🤖 AI Summary
This work proposes PARADIS, a novel machine learning weather forecasting model that explicitly embeds physical structure into its architecture to address the challenge of efficiently modeling long-range transport processes such as advection, which are typically encoded implicitly in monolithic networks. By leveraging functional decomposition, PARADIS decouples prediction into distinct advection, diffusion, and reaction modules. It introduces a neural semi-Lagrangian operator to enable trajectory-based, differentiable spherical interpolation for transport. The model learns latent variables and their transport trajectories in an end-to-end manner, achieving superior forecast accuracy at 1° resolution on the ERA5 benchmark with less than one GPU-month of training—outperforming both traditional numerical models like ECMWF HRES at 0.25° resolution and state-of-the-art machine learning baselines such as GraphCast—while significantly reducing computational cost.
📝 Abstract
Recent machine-learning approaches to weather forecasting often employ a monolithic architecture, where distinct physical mechanisms (advection, transport), diffusion-like mixing, thermodynamic processes, and forcing are represented implicitly within a single large network. This representation is particularly problematic for advection, where long-range transport must be treated with expensive global interaction mechanisms or through deep, stacked convolutional layers. To mitigate this, we present PARADIS, a physics-inspired global weather prediction model that imposes inductive biases on network behavior through a functional decomposition into advection, diffusion, and reaction blocks acting on latent variables.
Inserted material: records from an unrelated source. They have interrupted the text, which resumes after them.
-- ==== Sys2Proof/Machine/Fields.lean ====
section
/-! DEFINITION. The fields of a 64-bit word and the decode checks of R43 that rest on the word alone
(spec/02_encoding_and_assembly.md and the entries of the class chapters). -/

namespace Sys2Proof

/-- The integer element types, codes 0 to 7 (05 R124). -/
def EType.isInt (e : EType) : Bool := e.code < 8
/-- The signed integer element types, codes 0 to 3 (05 Table 5.7, vabs). -/
def EType.isSignedInt (e : EType) : Bool := e.code < 4
/-- The floating-point element types, codes 8 to 14 (05 R129). -/
def EType.isFp (e : EType) : Bool := 8 ≤ e.code
/-- Every legal code, 0 to 14 (05 R128). -/
def EType.isAny (e : EType) : Bool := e.code < 15
/-- The types of the divide unit, codes 10 and 11 (06 R162). -/
def EType.isDiv (e : EType) : Bool := e.code == 10 || e.code == 11
/-- The types of an atomic: 2, 3, 6, 7, 10, 11 (10 R269). -/
def EType.isAmo (e : EType) : Bool := [2, 3, 6, 7, 10, 11].contains e.code
/-- The integer types of an atomic (10 Table 10.3). -/
def EType.isAmoInt (e : EType) : Bool := [2, 3, 6, 7].contains e.code
/-- Container bits of an element type with a fixed width; the format type counts as 8 here (05 R105). -/
def EType.fixedBits (e : EType) : Nat :=
  match e with
  | .i8 | .n8 | .e4m3 | .e5m2 | .fmt => 8
  | .i16 | .n16 | .bf16 | .fp16 => 16
  | .i32 | .n32 | .fp32 => 32
  | .i64 | .n64 | .fp64 => 64

/-- Bits [lo + n - 1 : lo] of fn12 as a number (02 Table 2.2). -/
def VWord.fnBits (w : VWord) (lo n : Nat) : Nat := w.fn.toNat / 2 ^ lo % 2 ^ n
/-- The function of a word: fn12, or fn6 in the vb field for a VI form (02 R40). -/
def VWord.key (w : VWord) : Nat := if w.form = .vi then w.vb.toNat else w.fn.toNat
/-- FN of a front or copy word, fn12 [8:5] (10 Table 10.1). -/
def VWord.fnFN (w : VWord) : Nat := w.fnBits 5 4
/-- The group-form bit of a memory word, fn12 [11] (07 Table 7.9). -/
def VWord.grp (w : VWord) : Nat := w.fnBits 11 1
/-- The chunk bit, fn12 [5] (07 Table 7.9). -/
def VWord.ch (w : VWord) : Nat := w.fnBits 5 1
/-- The index type, fn12 [9:8] (07 Table 7.9). -/
def VWord.ixt (w : VWord) : Nat := w.fnBits 8 2
/-- The cache hint, fn12 [7:6] (07 Table 7.9). -/
def VWord.hint (w : VWord) : Nat := w.fnBits 6 2
/-- The scope, fn12 [4:2] (07 Table 7.9; 10 Table 10.1). -/
def VWord.scope (w : VWord) : Nat := w.fnBits 2 3
/-- The ordering, fn12 [1:0] (07 Table 7.9; 10 Table 10.1). -/
def VWord.ord (w : VWord) : Nat := w.fnBits 0 2
/-- The forms a word accepts (02 R43). -/
def VWord.formIn (w : VWord) (vv vs vi : Bool) : Bool :=
  match w.form with | .vv => vv | .vs => vs | .vi => vi
/-- No replication: rsel, rsz and ridx are zero (02 R42). -/
def VWord.noRep (w : VWord) : Bool := w.rsel == .none && w.rsz == 0 && w.ridx == 0
/-- A two-source word's unused source field is zero; in VI form vb holds fn6 (02 R40). -/
def VWord.unusedTwo (w : VWord) : Bool :=
  match w.form with | .vv => w.vc == 0 | .vs => w.vb == 0 | .vi => w.vc == 0
/-- A one-source word's unused source fields are zero (02 R40). -/
def VWord.unusedOne (w : VWord) : Bool := w.vb == 0 && w.vc == 0
/-- The rules of R42 and R116 on rsel, rsz and ridx that rest on the word: `ra`, `rb`, `rc` say which operands the word
reads as vectors in VV form, and `vdVec` whether vd names a vector register. -/
def VWord.repOk (w : VWord) (ra rb rc vdVec : Bool) : Bool :=
  match w.rsel with
  | .none => w.rsz == 0 && w.ridx == 0
  | .a => ra && (!vdVec || w.vd != w.va)
  | .b => rb && w.form == .vv && (!vdVec || w.vd != w.vb)
  | .c => rc && w.form == .vv && (!vdVec || w.vd != w.vc)
/-- The words on masks: VV, etype 0, no mask, vc 0, va names a mask (05 R126). -/
def VWord.maskWord (w : VWord) : Bool :=
  w.form == .vv && w.ety == .i8 && w.mask == 0 && w.vc == 0 && w.noRep && w.va.toNat < 8
/-- The ORD and SCOPE rules of R197, with `a` the ordering the word may carry (1 acquire, 2 release). -/
def VWord.ordOk (w : VWord) (a : Nat) : Bool :=
  (w.ord == 0 && w.scope == 0) || (w.ord == a && w.scope ≤ 4)
/-- HINT of 0 or 1 (07 R197). -/
def VWord.hintOk (w : VWord) : Bool := w.hint < 2
/-- The ORD and SCOPE rules of R263: `allowed` is the set of legal ORD values as a bit set, SCOPE at most package. -/
def VWord.scopeOk (w : VWord) (allowed : Nat) : Bool :=
  allowed.testBit w.ord && w.scope < 4 && (w.ord != 0 || w.scope == 0)
/-- No mask and an etype field of zero (07 R203, R204). -/
def VWord.plain (w : VWord) : Bool := w.mask == 0 && w.ety == .i8
/-- The decode rules of vcvt (06 R151). -/
def VWord.vcvtOk (w : VWord) : Bool :=
  let dt := w.fnBits 0 4
  let rm := w.fnBits 4 3
  match EType.ofCode dt with
  | none => false
  | some d =>
    d != w.ety && rm < 6 && !(rm != 0 && d.isInt && w.ety.isInt) && !(w.fnBits 7 1 == 1 && d.isFp)
      && w.fnBits 8 4 == 0
      && !(w.vd == w.va && d != .fmt && w.ety != .fmt && w.ety.fixedBits < d.fixedBits)
/-- The decode rules of vcvt.ef (06 R154). -/
def VWord.vcvtEfOk (w : VWord) : Bool :=
  match EType.ofCode (w.fnBits 0 4) with
  | none => false
  | some d =>
    [8, 9, 12, 13, 14].contains d.code && (w.ety == .bf16 || w.ety == .fp16 || w.ety == .fp32)
      && d.fixedBits < w.ety.fixedBits && w.vd != w.va && w.fnBits 4 8 == 0
/-- The decode rules shared by vpack and vunpack (06 R158); the width of a format register is checked at issue. -/
def VWord.packOk (w : VWord) : Bool :=
  (w.ety == .i8 || w.ety == .n8 || w.ety == .fmt) && w.vd != w.va && 2 ≤ w.fnBits 0 4 && w.fnBits 0 4 < 8
    && w.fnBits 6 6 == 0 && !(w.fnBits 4 1 == 1 && w.ety == .fmt)
/-- A fence names a prior direction, a later direction and a kind, and d [5:4] are zero (10 R292). -/
def VWord.fenceOk (w : VWord) : Bool :=
  w.vd.toNat < 16 && w.vd.toNat % 4 != 0 && w.vd.toNat / 4 != 0 && w.fnBits 9 3 != 0
/-- The decode rules of mmode's imm12 (08 R214). -/
def VWord.mmodeOk (w : VWord) : Bool :=
  w.fnBits 7 5 == 0 && w.fnBits 0 2 != 3 && w.fnBits 4 2 != 3
    && !(w.fnBits 2 2 != 0 && w.fnBits 4 2 != 0) && !(w.fnBits 0 2 == 2 && w.fnBits 6 1 == 1)

end Sys2Proof

namespace Sys2Proof.Machine

/-- A scalar rounding mode is one of RNE, RTZ, RDN, RUP, RNA (03 R75). -/
def okRounding (m : BitVec 3) : Bool := m.toNat < 5
/-- The size code and register of smbcfg (04 R93). -/
def okSmbcfg (d : RegNo) (z : BitVec 3) : Bool := z.toNat < 6 && !(d == 0 && z != 0)

/-- The decode checks of R43 for vadd, vsub, vrsub, vmul, vsadd, vssub and the rows like them (R124). -/
def okVadd (w : VWord) : Bool :=
  w.formIn true true true && w.ety.isInt && w.unusedTwo && w.repOk true true false true

/-- The decode checks of R43 for vmulh, vmacc, vredt_and, vredt_or, vredt_xor (R124). -/
def okVmulh (w : VWord) : Bool :=
  w.formIn true true false && w.ety.isInt && w.unusedTwo && w.repOk true true false true

/-- The decode checks of R43 for vabs (R124). -/
def okVabs (w : VWord) : Bool :=
  w.formIn true false false && w.ety.isSignedInt && w.unusedOne && w.repOk true false false true

/-- The decode checks of R43 for vcmp_eq, vcmp_ne, vcmp_lt, vcmp_le, vcmp_gt, vcmp_ge (R125). -/
def okVcmpEq (w : VWord) : Bool :=
  w.formIn true true true && w.ety.isInt && w.unusedTwo && w.repOk true true false false && w.vd.toNat < 8

/-- The decode checks of R43 for mand, mor, mxor, mandn (R126). -/
def okMand (w : VWord) : Bool :=
  w.maskWord && w.vd.toNat < 8 && w.vb.toNat < 8

/-- The decode checks of R43 for mnot (R126). -/
def okMnot (w : VWord) : Bool :=
  w.maskWord && w.vd.toNat < 8 && w.vb == 0

/-- The decode checks of R43 for mpop, mfirst (R126). -/
def okMpop (w : VWord) : Bool :=
  w.maskWord && w.vb == 0

/-- The decode checks of R43 for vsel (R128). -/
def okVsel (w : VWord) : Bool :=
  w.formIn true true true && w.unusedTwo && w.repOk true true false true && w.mask != 0

/-- The decode checks of R43 for vbcast (R128). -/
def okVbcast (w : VWord) : Bool :=
  w.formIn false true true && w.unusedTwo && w.va == 0 && w.noRep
We implement advection through a Neural Semi-Lagrangian operator that performs trajectory-based transport via differentiable interpolation on the sphere, enabling end-to-end learning of both the latent modes to be transported and their characteristic trajectories. Diffusion-like processes are modeled through depthwise-separable spatial mixing, while local source terms and vertical interactions are modeled via pointwise channel interactions, enabling operator-level physical structure. PARADIS provides state-of-the-art forecast skill at a fraction of the training cost. On ERA5-based benchmarks, the 1 degree PARADIS model, with a total training cost of less than a GPU month, meets or exceeds the performance of 0.25 degree traditional and machine-learning baselines, including the ECMWF HRES forecast and DeepMind's GraphCast.